Alice Aprot Nawowuna (born 2 January 1994) is a Kenyan long-distance runner who competes mainly in track running and cross country running competitions. She is the sister of former world champion Joseph Ebuya. She was the gold medallist in the 10,000 metres at the 2015 African Games, where she also won 5000 metres bronze. She was a bronze medallist at the 2014 African Cross Country Championships.

Career
Aprot emerged on the Kenyan cross country running circuit as a teenager. She made her international debut at the age of sixteen, coming ninth in the junior race of the 2010 IAAF World Cross Country Championships. Among a strong 5000 metres field at the 2010 World Junior Championships in Athletics, she took the bronze medal behind future world medallists Genzebe Dibaba and Mercy Cherono. The event marked a change for Aprot, who wore spikes rather than going barefoot as she previously had, but she managed a personal best of 15:17.39 minutes. She made her debut on the IAAF Diamond League series that year, coming fifth at the DN Galan.

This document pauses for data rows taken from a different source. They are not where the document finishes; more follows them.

-- ==== Sys2Proof/Laws/State.lean ====
section
/-! SUPPORT. One lemma per field of the state and update of it, so that no proof unfolds a record update. -/

namespace Sys2Proof.Machine

section Emit
variable (e : Event) (s : State)
@[simp] theorem State.emit_eng : (s.emit e).eng = s.eng := rfl
@[simp] theorem State.emit_tgt : (s.emit e).tgt = s.tgt := rfl
@[simp] theorem State.emit_client : (s.emit e).client = s.client := rfl
@[simp] theorem State.emit_response : (s.emit e).response = s.response := rfl
@[simp] theorem State.emit_inputs : (s.emit e).inputs = s.inputs := rfl
@[simp] theorem State.emit_trace : (s.emit e).trace = s.trace ++ [e] := rfl
@[simp] theorem State.emit_responses : (s.emit e).responses = s.responses := rfl
@[simp] theorem State.emit_results : (s.emit e).results = s.results := rfl
@[simp] theorem State.emit_i2cCalls : (s.emit e).i2cCalls = s.i2cCalls := rfl
end Emit

section OnTarget
variable (f : Target → Target) (s : State)
@[simp] theorem State.onTarget_eng : (s.onTarget f).eng = s.eng := rfl
@[simp] theorem State.onTarget_tgt : (s.onTarget f).tgt = f s.tgt := rfl
@[simp] theorem State.onTarget_client : (s.onTarget f).client = s.client := rfl
@[simp] theorem State.onTarget_response : (s.onTarget f).response = s.response := rfl
@[simp] theorem State.onTarget_inputs : (s.onTarget f).inputs = s.inputs := rfl
@[simp] theorem State.onTarget_trace : (s.onTarget f).trace = s.trace := rfl
@[simp] theorem State.onTarget_responses : (s.onTarget f).responses = s.responses := rfl
@[simp] theorem State.onTarget_results : (s.onTarget f).results = s.results := rfl
@[simp] theorem State.onTarget_i2cCalls : (s.onTarget f).i2cCalls = s.i2cCalls := rfl
end OnTarget

section OnEngine
variable (f : Engine → Engine) (s : State)
@[simp] theorem State.onEngine_eng : (s.onEngine f).eng = f s.eng := rfl
@[simp] theorem State.onEngine_tgt : (s.onEngine f).tgt = s.tgt := rfl
@[simp] theorem State.onEngine_client : (s.onEngine f).client = s.client := rfl
@[simp] theorem State.onEngine_response : (s.onEngine f).response = s.response := rfl
@[simp] theorem State.onEngine_inputs : (s.onEngine f).inputs = s.inputs := rfl
@[simp] theorem State.onEngine_trace : (s.onEngine f).trace = s.trace := rfl
@[simp] theorem State.onEngine_responses : (s.onEngine f).responses = s.responses := rfl
@[simp] theorem State.onEngine_results : (s.onEngine f).results = s.results := rfl
@[simp] theorem State.onEngine_i2cCalls : (s.onEngine f).i2cCalls = s.i2cCalls := rfl
end OnEngine

section Respond
variable (r : Response) (s : State)
@[simp] theorem State.respond_eng : (s.respond r).eng = s.eng := rfl
@[simp] theorem State.respond_tgt : (s.respond r).tgt = s.tgt := rfl
@[simp] theorem State.respond_client : (s.respond r).client = s.client := rfl
@[simp] theorem State.respond_response : (s.respond r).response = some r := rfl
@[simp] theorem State.respond_inputs : (s.respond r).inputs = s.inputs := rfl
@[simp] theorem State.respond_trace : (s.respond r).trace = s.trace := rfl
@[simp] theorem State.respond_responses : (s.respond r).responses = s.responses ++ [r] := rfl
@[simp] theorem State.respond_results : (s.respond r).results = s.results := rfl
@[simp] theorem State.respond_i2cCalls : (s.respond r).i2cCalls = s.i2cCalls := rfl
end Respond

section Finish
variable (r : Response) (s : State)
@[simp] theorem State.finish_eng : (s.finish r).eng = { s.eng with op := .none, stage := .idle } := rfl
@[simp] theorem State.finish_tgt : (s.finish r).tgt = s.tgt := rfl
@[simp] theorem State.finish_client : (s.finish r).client = s.client := rfl
@[simp] theorem State.finish_response : (s.finish r).response = some r := rfl
@[simp] theorem State.finish_inputs : (s.finish r).inputs = s.inputs := rfl
@[simp] theorem State.finish_trace : (s.finish r).trace = s.trace := rfl
@[simp] theorem State.finish_responses : (s.finish r).responses = s.responses ++ [r] := rfl
@[simp] theorem State.finish_results : (s.finish r).results = s.results := rfl
@[simp] theorem State.finish_i2cCalls : (s.finish r).i2cCalls = s.i2cCalls := rfl
end Finish

section Raise
variable (c : ErrorCause) (s : State)
@[simp] theorem State.raise_eng :
    (s.raise c).eng = { s.eng with op := .none, stage := .idle, phase := .idle } := rfl
@[simp] theorem State.raise_tgt : (s.raise c).tgt = s.tgt := rfl
@[simp] theorem State.raise_client : (s.raise c).client = s.client := rfl
@[simp] theorem State.raise_response : (s.raise c).response = some (.err c) := rfl
@[simp] theorem State.raise_inputs : (s.raise c).inputs = s.inputs := rfl
@[simp] theorem State.raise_trace : (s.raise c).trace = s.trace := rfl
@[simp] theorem State.raise_responses : (s.raise c).responses = s.responses ++ [.err c] := rfl
@[simp] theorem State.raise_results : (s.raise c).results = s.results := rfl
@[simp] theorem State.raise_i2cCalls : (s.raise c).i2cCalls = s.i2cCalls := rfl
end Raise

section TakeResponse
variable (s : State)
@[simp] theorem State.takeResponse_eng : s.takeResponse.eng = s.eng := rfl
@[simp] theorem State.takeResponse_tgt : s.takeResponse.tgt = s.tgt := rfl
@[simp] theorem State.takeResponse_client : s.takeResponse.client = s.client := rfl
@[simp] theorem State.takeResponse_response : s.takeResponse.response = none := rfl
@[simp] theorem State.takeResponse_inputs : s.takeResponse.inputs = s.inputs := rfl
@[simp] theorem State.takeResponse_trace : s.takeResponse.trace = s.trace := rfl
@[simp] theorem State.takeResponse_responses : s.takeResponse.responses = s.responses := rfl
@[simp] theorem State.takeResponse_results : s.takeResponse.results = s.results := rfl
@[simp] theorem State.takeResponse_i2cCalls : s.takeResponse.i2cCalls = s.i2cCalls := rfl
end TakeResponse

section LoadFrame
variable (f : FrameReq) (s : State)
@[simp] theorem loadFrame_eng : (loadFrame f s).eng =
    { s.eng with cmd0 := f.c0, cmd1 := if f.len = 2 then f.c1 else s.eng.cmd1, len := f.len, cap := f.cap,
                 phase := .loaded } := rfl
@[simp] theorem loadFrame_tgt : (loadFrame f s).tgt = s.tgt := rfl
@[simp] theorem loadFrame_client : (loadFrame f s).client = s.client := rfl
@[simp] theorem loadFrame_response : (loadFrame f s).response = s.response := rfl
@[simp] theorem loadFrame_inputs : (loadFrame f s).inputs = s.inputs := rfl
@[simp] theorem loadFrame_trace : (loadFrame f s).trace = s.trace := rfl
@[simp] theorem loadFrame_responses : (loadFrame f s).responses = s.responses := rfl
@[simp] theorem loadFrame_results : (loadFrame f s).results = s.results := rfl
@[simp] theorem loadFrame_i2cCalls : (loadFrame f s).i2cCalls = s.i2cCalls := rfl
end LoadFrame

section UseSlot
variable (s : State)
@[simp] theorem useSlot_eng : (useSlot s).eng = s.eng := rfl
@[simp] theorem useSlot_tgt : (useSlot s).tgt = s.tgt := rfl
@[simp] theorem useSlot_client : (useSlot s).client = s.client := rfl
@[simp] theorem useSlot_response : (useSlot s).response = s.response := rfl
@[simp] theorem useSlot_inputs :
    (useSlot s).inputs = { s.inputs with slotFaults := s.inputs.slotFaults.tail } := rfl
@[simp] theorem useSlot_trace : (useSlot s).trace = s.trace := rfl
@[simp] theorem useSlot_responses : (useSlot s).responses = s.responses := rfl
@[simp] theorem useSlot_results : (useSlot s).results = s.results := rfl
@[simp] theorem useSlot_i2cCalls : (useSlot s).i2cCalls = s.i2cCalls := rfl
end UseSlot

section UseI2c
variable (s : State)
@[simp] theorem useI2c_eng : (useI2c s).eng = s.eng := rfl
@[simp] theorem useI2c_tgt : (useI2c s).tgt = s.tgt := rfl
@[simp] theorem useI2c_client : (useI2c s).client = s.client := rfl
@[simp] theorem useI2c_response : (useI2c s).response = s.response := rfl
@[simp] theorem useI2c_inputs : (useI2c s).inputs = { s.inputs with i2cFaults := s.inputs.i2cFaults.tail } := rfl
@[simp] theorem useI2c_trace : (useI2c s).trace = s.trace := rfl
@[simp] theorem useI2c_responses : (useI2c s).responses = s.responses := rfl
@[simp] theorem useI2c_results : (useI2c s).results = s.results := rfl
@[simp] theorem useI2c_i2cCalls : (useI2c s).i2cCalls = s.i2cCalls + 1 := rfl
end UseI2c

end Sys2Proof.Machine
end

Aprot was less successful in the 2011 season, managing only fifth in the junior race at the 2011 African Cross Country Championships. She missed the remainder of the season and only returned to regular competition in 2014, the same year she entered the senior ranks. Her first senior medal came at the 2014 African Cross Country Championships, where she was an individual bronze medallist and a team gold medallist. She placed fifth at the Kenyan World Championships trials event, but this earned her selection for both the 5000 m and 10,000 metres events at the 2015 African Games. She excelled at that event, setting an African Games record of 31:24.18, beating compatriot Gladys Chesire. She was also a 5000 m bronze medallist, completing a Kenyan podium sweep with Margaret Chelimo and Rosemary Wanjiru.

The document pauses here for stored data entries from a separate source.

/-- A whole frame emits events of the SPI lines only (R129). -/
theorem sendFrame_emits (P : Params) (f : FrameReq) (s : State) :
    s.Emits (fun e => e.isSpi = true) (sendFrame P f s) :=
  frameSteps_emits P 4 (loadFrame f s)

/-- The events of an acceptance are the pin set-up's, chip-select driven under SPI only (R283). -/
theorem Accepted.emits (m : Accepted P s t) : s.Emits (Event.MayOccurUnder t.eng.transport) t := by
  cases m with
  | initSpi cs rst ht =>
    refine ⟨spiPinTrace cs rst, by simp [setupSpi, pinOutput, driveCsHigh, spiPinTrace], ?_⟩
    simp [spiPinTrace, setupSpi, pinOutput, driveCsHigh, Event.MayOccurUnder, Event.isI2c]
  | initI2c adr rst ht => exact .of_one (e := .pinMode rst) rfl ⟨fun _ => rfl, fun _ => rfl⟩
  | rejected | i2c | spi => exact .of_trace_eq rfl

/-- The optional wait after the pulse is of neither transport (R288). -/
theorem postReset_emits (P : Params) (s : State) (tr : Transport) :
    s.Emits (Event.MayOccurUnder tr) (postReset P s) := by
  unfold postReset
  split
  · exact .of_trace_eq rfl
  · exact .of_one rfl ⟨fun _ => rfl, fun _ => rfl⟩

/-- An I2C read is one event of the I2C delegate (R201). -/
theorem i2cReadStep_emits (P : Params) (s : State) : s.Emits (fun e => e.isSpi = false) (i2cReadStep P s) := by
  unfold i2cReadStep
  split <;> exact .of_one rfl rfl

/-- An I2C write is one event of the I2C delegate (R201). -/
theorem i2cWriteStep_emits (s : State) : s.Emits (fun e => e.isSpi = false) (i2cWriteStep s) := by
  unfold i2cWriteStep
  split <;> exact .of_one rfl rfl

/-- Under I2C every event but those of the SPI lines may occur. -/
theorem State.Emits.under_i2c (h : s.Emits (fun e => e.isSpi = false) t) (ht : t.eng.transport = .i2c) :
    s.Emits (Event.MayOccurUnder t.eng.transport) t :=
  h.mono fun _ he => ⟨fun k => absurd (ht.symm.trans k) nofun, fun _ => he⟩

/-- A stage's move emits nothing of the other transport (R77). -/
theorem StageMove.emits (m : StageMove P s t) (h : s.eng.StageOk) :
    s.Emits (Event.MayOccurUnder t.eng.transport) t := by
  have under_i2c (hs : s.eng.stage = .i2c) : s.eng.transport = .i2c ∧ s.eng.phase = .idle := by
    simp_all [Engine.StageOk]
  cases m with
  | wait | done => exact .of_trace_eq rfl
  | ask ops q c hs hc hq => exact (accept_accepted P q _).emits
  | resetHigh | resetHold | resetLow => exact .of_one rfl ⟨fun _ => rfl, fun _ => rfl⟩
  | afterResetSpi hs ho => exact postReset_emits P s _
  | afterResetI2c hs ho => exact postReset_emits P s _
  | i2cRead hs ho =>
    obtain ⟨ht, hp⟩ := under_i2c hs
    obtain ⟨e, r, k⟩ := i2cReadStep_ends P hp
    exact (i2cReadStep_emits P s).under_i2c (by simpa [k] using ht)
  | i2cWrite hs ho =>
    obtain ⟨ht, hp⟩ := under_i2c hs
    obtain ⟨e, r, k⟩ := i2cWriteStep_ends hp
    exact (i2cWriteStep_emits s).under_i2c (by simpa [k] using ht)

/-- Everything a step can do from the machine's invariant: a whole window under SPI, or a stage's move; no frame is
partly sent. -/
theorem State.Inv.stepWith_cases (h : s.Inv P) (hst : stepWith P s = .next t) :
    ∃ u, t = settle P u ∧
      ((∃ i, fetch s = some i ∧ s.eng.transport = .spi ∧ u = sendFrame P i.frameReq s) ∨
        s.eng.phase = .idle ∧ stageStep P s = .next u) := by
  obtain ⟨he, -, ⟨hph, -⟩, -⟩ := h
  obtain ⟨u, rfl, ⟨i, hf, rfl⟩ | ⟨-, hp, hu⟩ | ⟨hf, hp, -⟩⟩ := Machine.stepWith_cases hst
  · obtain ⟨-, -, -, ht, -⟩ := he.sending (by simp [fetch_loaded hf])
    exact ⟨_, rfl, .inl ⟨i, hf, ht, rfl⟩⟩
  · exact ⟨u, rfl, .inr ⟨hp, hu⟩⟩
  · obtain ⟨i, hi, -⟩ := he.fetch (hph.resolve_left hp)
    exact absurd (hf.symm.trans hi) nofun

/-- From the machine's invariant a step emits nothing of the other transport (R77). -/
theorem State.Inv.stepWith_emits (h : s.Inv P) (hst : stepWith P s = .next t) :
    s.Emits (Event.MayOccurUnder t.eng.transport) t := by
  obtain ⟨u, rfl, ⟨i, -, ht, rfl⟩ | ⟨-, hu⟩⟩ := h.stepWith_cases hst
  · obtain ⟨hk, -⟩ := sendFrame_sameOutside P i.frameReq s
    exact .settle ((sendFrame_emits P i.frameReq s).mono fun _ he =>
      Event.MayOccurUnder.of_isSpi he (by simp [hk, ht]))
  · obtain ⟨⟨hs, -⟩, -⟩ := h
    exact .settle ((stageStep_cases hu).emits hs)

end Emits

/-- Settles O37: a frame is sent under SPI only and emits events of the SPI lines only; of the stages' moves the I2C
call is made under I2C only, and the pin set-up drives chip-select under SPI only. -/
theorem transportsNeverMix : Obligations.TransportsNeverMix := by
  unfold Obligations.TransportsNeverMix
  intro s t h hst
  rw [step_eq_stepWith] at hst
  obtain ⟨es, ht, hes⟩ := h.stepWith_emits hst
  exact ⟨es, ht, fun k e he => (hes e he).1 k, fun k e he => (hes e he).2 k⟩

end Sys2Proof.Machine
end

section
/-! PROOFS. 20_memory, continued: one register request under SPI, from its acceptance to its result (R190 to R194),
and a read after a write (R72). -/

namespace Sys2Proof.Machine

/-! ### What a step leaves in a register (R64, R71) -/

section Keeps
variable {P : Params} {s t : State} {a : Byte}

/-- What every step ends with leaves a register alone that the chip does not change (R44). -/
theorem settle_read_other (h : P.envWrites a = false) : (settle P s).tgt.rf.read P a = s.tgt.rf.read P a := by
  rw [settle, envTurn_read_other h, sequencerMove_tgt]

/-- A stage's move leaves the target as it is, but for the rising edge of the reset pulse (R287). -/
theorem StageEffect.tgt_eq (m : StageEffect P s t) (hps : s.tgt.ps = .idle) (hs : s.eng.stage ≠ .pins) :
    t.tgt = s.tgt := by
  cases m with
  | wait | done | resetHold | resetLow | i2c => rfl
  | accepted ops c t _ ha => exact ha.tgt_eq hps
  | resetHigh hr => exact absurd hr hs
  | afterResetSpi => exact postReset_tgt P s
  | afterResetI2c => exact postReset_tgt P s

She began the 2016 season with wins at the Campaccio and Antrim International Cross Country meetings.

At the Rio 2016 Olympics Aprot came in fourth place in the 10,000m, Aprot was responsible for the extremely fast pace that helped Almaz Ayana break the world record, and Aprot set a personal best time of 29:53.51 which marks her as the fifth fastest 10,000m runner of all time behind the three athletes who beat her in the Olympic final and Wang Junxia of China.

At the 2017 IAAF World Cross Country Championships in Kampala, Uganda Aprot came second to her fellow Kenyan, Irene Chepet Cheptai. Aprot won the team gold as Kenya secured positions 1-6 in the senior women's race.

Also in 2017 she competed in the 10,000 m at the 2017 World Championships, placing 4th with a time of 31:11.86.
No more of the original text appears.